If the big sports programs are akin to the factory-farm approach to developing talent, you might call this approach Free Range Mastery. It sounds revolutionary, but it’s really not all that different from the approach followed by Bode Miller, Serena and Venus Williams, and of course, Tiger Woods. A few reasons why it works:

  • 1) True ownership of the skill-development process. In big programs, the power is held by the coaches, creating a tendency for the kid to become a highly obedient automatons — achieving for others, not themselves. In the free-range approach, however, the dynamic is reversed. The kid (and parents) remain the master of the daily process, able to innovate, test, and ultimately drive the improvement process.
  • 2) More adaptability. Big programs, by necessity, tend to put everyone into categories and timelines, with the associated grid of expectations. If you don’t achieve X by age Y, then you have the risk of being perceived (and perceiving yourself) as a failure. But talent development is never a one-size-fits-all experience, and the line of progression is rarely smooth. Keeping things loose — being able to take some time off, or test-drive a new coach or fresh approach — is beneficial in the long run.
  • 3) Fewer demotivating experiences. A kid’s desire is a fragile thing, and nothing extinguishes it faster than getting crushed on a big stage. Controlling the big-pond competitive environment allows skills (especially emotional skills) to grow at their own pace.
  •  4) Embracing the power of normalcy. Doing chores, homework, and being a regular kid whenever possible acts like a powerful drug, helping to build emotional skills, resilience, and the foundation to deal with whatever comes along.

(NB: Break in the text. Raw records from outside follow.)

-- ==== Sys2Proof/Decode.lean ====
section
/-! DEFINITION. From encodings to instructions and back: the scalar word and the T form (spec 03 R81–R92), the vector word
(R94–R97), the matrix word (R98–R100), the command word (R104, R105, 15 R382) and the message entry (20 R471, R474). Every
decoder is total and rejects by name; the encoders follow the same tables. -/
namespace Sys2Proof

/-- Why bits are no instruction. -/
inductive DecodeError where
  /-- An opcode the map marks "—" (03 R90, R97, R99, R105). -/
  | reservedOpcode
  /-- A function the group marks "—" (03 R91). -/
  | reservedFunction
  /-- A field that must be zero is not (03 R92, R98, R104, 04 R120). -/
  | nonzeroField
  /-- A T-form opcode where one word is read, or the reverse. -/
  | wrongLength
  /-- A message type that 20 R474 does not list. -/
  | unknownType
  /-- A message that is accepted only inside a secured message (20 R474, R477). -/
  | securedOnly
  /-- An SPDM entry: the responder reads it (20 R476). -/
  | spdmCarrier
  /-- The fields stand outside what the instruction accepts. -/
  | illFormed (w : IllFormed)
deriving DecidableEq, Repr

/-- A decoded instruction is answered when it is well-formed. -/
def wellFormedOr (r : Except DecodeError Instr) : Except DecodeError Instr :=
  match r with
  | .error e => .error e
  | .ok i =>
    match checkInstr i with
    | none => .ok i
    | some e => .error (.illFormed e)

/-- An instruction whose must-be-zero fields are zero. -/
def whenZero (c : Bool) (i : Instr) : Except DecodeError Instr := if c then .ok i else .error .nonzeroField

/-! ## The scalar word -/

/-- Fields of a scalar word (03 R81, R82). -/
def wE (w : Nat) : Bool := w.testBit 31
def wS (w : Nat) : Nat := bits w 30 28
def wOp (w : Nat) : Nat := bits w 27 22
def wRd (w : Nat) : Nat := bits w 21 17
def wA (w : Nat) : Nat := bits w 16 12
def wB (w : Nat) : Nat := bits w 11 7
def wF (w : Nat) : Nat := bits w 6 4
def wG (w : Nat) : Nat := bits w 3 0
def wImm (w : Nat) : Nat := bits w 11 0

/-- A register field. -/
def reg (n : Nat) : BitVec 5 := BitVec.ofNat 5 n
def pr (n : Nat) : BitVec 4 := BitVec.ofNat 4 n
def i12 (n : Nat) : BitVec 12 := BitVec.ofNat 12 n
def i6 (n : Nat) : BitVec 6 := BitVec.ofNat 6 n

/-- The ALU group, 0x01 (03 R91). -/
def decodeAlu (w : Nat) : Except DecodeError Instr :=
  match wF w with
  | 0 => .ok (.add (reg (wRd w)) (reg (wA w)) (reg (wB w)) (pr (wG w)))
  | 1 => .ok (.sub (reg (wRd w)) (reg (wA w)) (reg (wB w)) (pr (wG w)))
  | 2 => .ok (.and (reg (wRd w)) (reg (wA w)) (reg (wB w)) (pr (wG w)))
  | 3 => .ok (.or (reg (wRd w)) (reg (wA w)) (reg (wB w)) (pr (wG w)))
  | 4 => .ok (.xor (reg (wRd w)) (reg (wA w)) (reg (wB w)) (pr (wG w)))
  | 5 => .ok (.shl (reg (wRd w)) (reg (wA w)) (reg (wB w)) (pr (wG w)))
  | 6 => .ok (.shr (reg (wRd w)) (reg (wA w)) (reg (wB w)) (pr (wG w)))
  | 7 => .ok (.sra (reg (wRd w)) (reg (wA w)) (reg (wB w)) (pr (wG w)))
  | _ => .error .reservedFunction

/-- The MUL group, 0x02. -/
def decodeMul (w : Nat) : Except DecodeError Instr :=
  match wF w with
  | 0 => .ok (.mul (reg (wRd w)) (reg (wA w)) (reg (wB w)) (pr (wG w)))
  | 1 => .ok (.mulh (reg (wRd w)) (reg (wA w)) (reg (wB w)) (pr (wG w)))
  | 2 => .ok (.mulhu (reg (wRd w)) (reg (wA w)) (reg (wB w)) (pr (wG w)))
  | 3 => .ok (.min (reg (wRd w)) (reg (wA w)) (reg (wB w)) (pr (wG w)))
  | 4 => .ok (.max (reg (wRd w)) (reg (wA w)) (reg (wB w)) (pr (wG w)))
  | 5 => .ok (.minu (reg (wRd w)) (reg (wA w)) (reg (wB w)) (pr (wG w)))
  | 6 => .ok (.maxu (reg (wRd w)) (reg (wA w)) (reg (wB w)) (pr (wG w)))
  | 7 => .ok (.sel (reg (wRd w)) (reg (wA w)) (reg (wB w)) (pr (wG w)))
  | _ => .error .reservedFunction

/-- The DIV group, 0x03; CLZ and POPC have b = 0 (04 R125). -/
def decodeDiv (w : Nat) : Except DecodeError Instr :=
  match wF w with
  | 0 => .ok (.div (reg (wRd w)) (reg (wA w)) (reg (wB w)) (pr (wG w)))
  | 1 => .ok (.divu (reg (wRd w)) (reg (wA w)) (reg (wB w)) (pr (wG w)))
  | 2 => .ok (.rem (reg (wRd w)) (reg (wA w)) (reg (wB w)) (pr (wG w)))
  | 3 => .ok (.remu (reg (wRd w)) (reg (wA w)) (reg (wB w)) (pr (wG w)))
  | 4 => whenZero (wB w == 0) (.clz (reg (wRd w)) (reg (wA w)) (pr (wG w)))
  | 5 => whenZero (wB w == 0) (.popc (reg (wRd w)) (reg (wA w)) (pr (wG w)))
  | _ => .error .reservedFunction

/-- The CMP group, 0x04: rd[4] is 0 (03 R92). -/
def decodeCmp (w : Nat) : Except DecodeError Instr :=
  match wF w with
  | 0 => whenZero (wRd w / 16 == 0) (.cmpEq (pr (wRd w)) (reg (wA w)) (reg (wB w)) (pr (wG w)))
  | 1 => whenZero (wRd w / 16 == 0) (.cmpNe (pr (wRd w)) (reg (wA w)) (reg (wB w)) (pr (wG w)))
  | 2 => whenZero (wRd w / 16 == 0) (.cmpLt (pr (wRd w)) (reg (wA w)) (reg (wB w)) (pr (wG w)))
  | 3 => whenZero (wRd w / 16 == 0) (.cmpLtu (pr (wRd w)) (reg (wA w)) (reg (wB w)) (pr (wG w)))
  | 4 => whenZero (wRd w / 16 == 0) (.cmpGe (pr (wRd w)) (reg (wA w)) (reg (wB w)) (pr (wG w)))
  | 5 => whenZero (wRd w / 16 == 0) (.cmpGeu (pr (wRd w)) (reg (wA w)) (reg (wB w)) (pr (wG w)))
  | _ => .error .reservedFunction

/-- The PRED group, 0x05: bit 4 of each field is 0, and PNOT and PMOV have b = 0 (03 R92). -/
def decodePred (w : Nat) : Except DecodeError Instr :=
  match wF w with
  | 0 => whenZero (wRd w / 16 == 0 && wA w / 16 == 0 && wB w / 16 == 0) (.pand (pr (wRd w)) (pr (wA w)) (pr (wB w)) (pr (wG w)))
  | 1 => whenZero (wRd w / 16 == 0 && wA w / 16 == 0 && wB w / 16 == 0) (.por (pr (wRd w)) (pr (wA w)) (pr (wB w)) (pr (wG w)))
  | 2 => whenZero (wRd w / 16 == 0 && wA w / 16 == 0 && wB w / 16 == 0) (.pxor (pr (wRd w)) (pr (wA w)) (pr (wB w)) (pr (wG w)))
  | 3 => whenZero (wRd w / 16 == 0 && wA w / 16 == 0 && wB w == 0) (.pnot (pr (wRd w)) (pr (wA w)) (pr (wG w)))
  | 4 => whenZero (wRd w / 16 == 0 && wA w / 16 == 0 && wB w == 0) (.pmov (pr (wRd w)) (pr (wA w)) (pr (wG w)))
  | _ => .error .reservedFunction

/-- JR, 0x06: b and the function are 0 (04 R120, R131). -/
def decodeJr (w : Nat) : Except DecodeError Instr :=
  match wF w with
  | 0 => whenZero (wB w == 0) (.jr (reg (wRd w)) (reg (wA w)) (pr (wG w)))
  | _ => .error .reservedFunction

/-- The ADDR group, 0x07. -/
def decodeAddr (w : Nat) : Except DecodeError Instr :=
  match wF w with
  | 0 => .ok (.gaddr (reg (wRd w)) (reg (wA w)) (reg (wB w)) (pr (wG w)))
  | 1 => whenZero (wRd w / 16 == 0) (.sptest (pr (wRd w)) (reg (wA w)) (reg (wB w)) (pr (wG w)))
  | 2 => .ok (.spcast (reg (wRd w)) (reg (wA w)) (reg (wB w)) (pr (wG w)))
  | 3 => whenZero (wB w == 0) (.objsz (reg (wRd w)) (reg (wA w)) (pr (wG w)))
  | 4 => whenZero (wB w == 0) (.objver (reg (wRd w)) (reg (wA w)) (pr (wG w)))
  | _ => .error .reservedFunction

/-- The TASK group, 0x08 (04 R154–R157). -/
def decodeTask (w : Nat) : Except DecodeError Instr :=
  match wF w with
  | 0 => whenZero (wRd w == 0 && wA w == 0 && wB w == 0) (.waitdep (pr (wG w)))
  | 1 => whenZero (wRd w == 0 && wA w == 0 && wB w == 0) (.trig (pr (wG w)))
  | 2 => whenZero (wRd w == 0 && wB w == 0) (.launch (reg (wA w)) (pr (wG w)))
  | 3 => whenZero (wRd w == 0 && wA w == 0 && wB w == 0) (.exit (pr (wG w)))
  | 4 => whenZero (wRd w == 0 && wA w == 0 && wB w == 0) (.yield (pr (wG w)))
  | _ => .error .reservedFunction

/-- The LEND group, 0x09 (04 R150, R152). -/
def decodeLend (w : Nat) : Except DecodeError Instr :=
  match wF w with
  | 0 => whenZero (wRd w == 0 && wA w / 4 == 0 && wB w / 2 == 0)
      (.vlend (BitVec.ofNat 2 (wA w)) (BitVec.ofNat 1 (wB w)) (pr (wG w)))
  | 1 => whenZero (wRd w == 0 && wA w / 4 == 0 && wB w == 0) (.vrecl (BitVec.ofNat 2 (wA w)) (pr (wG w)))
  | 2 => whenZero (wRd w == 0 && wB w == 0) (.phase (reg (wA w)) (pr (wG w)))
  | _ => .error .reservedFunction

/-- VFCFG's op stands in the a field (07 R268). -/
def decodeVfcfg (w : Nat) : Except DecodeError Instr :=
  match wA w with
  | 0 => .ok (.vfcfgEnable (pr (wG w)))
  | 1 => .ok (.vfcfgDisable (pr (wG w)))
  | 2 => .ok (.vfcfgGate (pr (wG w)))
  | 3 => .ok (.vfcfgReopen (pr (wG w)))
  | _ => .error (.illFormed .range)

/-- The SYS group, 0x0A (04 R133, R145, 07 R268). -/
def decodeSys (w : Nat) : Except DecodeError Instr :=
  match wF w with
  | 0 => whenZero (wRd w == 0) (.trap (BitVec.ofNat 10 (wA w * 32 + wB w)) (pr (wG w)))
  | 1 => whenZero (wRd w == 0 && wA w == 0 && wB w == 0) (.eret (pr (wG w)))
  | 2 => whenZero (wRd w == 0 && wA w == 0 && wB w == 0) (.halt (pr (wG w)))
  | 3 => if wRd w == 0 && wB w == 0 then decodeVfcfg w else .error .nonzeroField
  | 4 => whenZero (wRd w == 0) (.brk (BitVec.ofNat 10 (wA w * 32 + wB w)) (pr (wG w)))
  | 5 => whenZero (wRd w == 0 && wA w == 0 && wB w == 0 && wG w == 15) .xend
  | _ => .error .reservedFunction

/-- AMO.W, 0x2C: the guard field is the scope (03 R92). -/
def decodeAmoW (w : Nat) : Except DecodeError Instr :=
  match wF w with
  | 0 => .ok (.amoSwapW (reg (wRd w)) (reg (wA w)) (reg (wB w)) (pr (wG w)))
  | 1 => .ok (.amoAddW (reg (wRd w)) (reg (wA w)) (reg (wB w)) (pr (wG w)))
  | 2 => .ok (.amoAndW (reg (wRd w)) (reg (wA w)) (reg (wB w)) (pr (wG w)))
  | 3 => .ok (.amoOrW (reg (wRd w)) (reg (wA w)) (reg (wB w)) (pr (wG w)))
  | 4 => .ok (.amoXorW (reg (wRd w)) (reg (wA w)) (reg (wB w)) (pr (wG w)))
  | 5 => .ok (.amoMinW (reg (wRd w)) (reg (wA w)) (reg (wB w)) (pr (wG w)))
  | 6 => .ok (.amoMaxW (reg (wRd w)) (reg (wA w)) (reg (wB w)) (pr (wG w)))
  | _ => .error .reservedFunction

/-- AMO.D, 0x2D: the guard field is the scope (03 R92). -/
def decodeAmoD (w : Nat) : Except DecodeError Instr :=
  match wF w with
  | 0 => .ok (.amoSwapD (reg (wRd w)) (reg (wA w)) (reg (wB w)) (pr (wG w)))
  | 1 => .ok (.amoAddD (reg (wRd w)) (reg (wA w)) (reg (wB w)) (pr (wG w)))
  | 2 => .ok (.amoAndD (reg (wRd w)) (reg (wA w)) (reg (wB w)) (pr (wG w)))
  | 3 => .ok (.amoOrD (reg (wRd w)) (reg (wA w)) (reg (wB w)) (pr (wG w)))
  | 4 => .ok (.amoXorD (reg (wRd w)) (reg (wA w)) (reg (wB w)) (pr (wG w)))
  | 5 => .ok (.amoMinD (reg (wRd w)) (reg (wA w)) (reg (wB w)) (pr (wG w)))
  | 6 => .ok (.amoMaxD (reg (wRd w)) (reg (wA w)) (reg (wB w)) (pr (wG w)))
  | _ => .error .reservedFunction

/-- AMOX, 0x2E. -/
def decodeAmox (w : Nat) : Except DecodeError Instr :=
  match wF w with
  | 0 => .ok (.amoMinuW (reg (wRd w)) (reg (wA w)) (reg (wB w)) (pr (wG w)))
  | 1 => .ok (.amoMaxuW (reg (wRd w)) (reg (wA w)) (reg (wB w)) (pr (wG w)))
  | 2 => .ok (.amoMinuD (reg (wRd w)) (reg (wA w)) (reg (wB w)) (pr (wG w)))
  | 3 => .ok (.amoMaxuD (reg (wRd w)) (reg (wA w)) (reg (wB w)) (pr (wG w)))
  | 4 => .ok (.casW (reg (wRd w)) (reg (wA w)) (reg (wB w)) (pr (wG w)))
  | 5 => .ok (.casD (reg (wRd w)) (reg (wA w)) (reg (wB w)) (pr (wG w)))
  | _ => .error .reservedFunction

/-- FENCE's form stands in the b field (07 R241). -/
def decodeFence (w : Nat) : Except DecodeError Instr :=
  match wB w with
  | 0 => .ok (.fence (pr (wG w)))
  | 1 => .ok (.fenceRel (pr (wG w)))
  | 2 => .ok (.fenceAcq (pr (wG w)))
  | _ => .error (.illFormed .range)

But perhaps the biggest reason the DIY approach works is because it is aligned with the way skill actually develops: not through splashy public accomplishments but by something quieter and closer to the bone.

Jeff Shiffrin put it best:

“Some people might call our approach intense. But it’s not, because the motivation is not to be better than other people at something. The motivation comes from a belief that almost anything can be mastered if you’re willing to put in the hours to master it. If you’re going to do something, do it as best as you can.”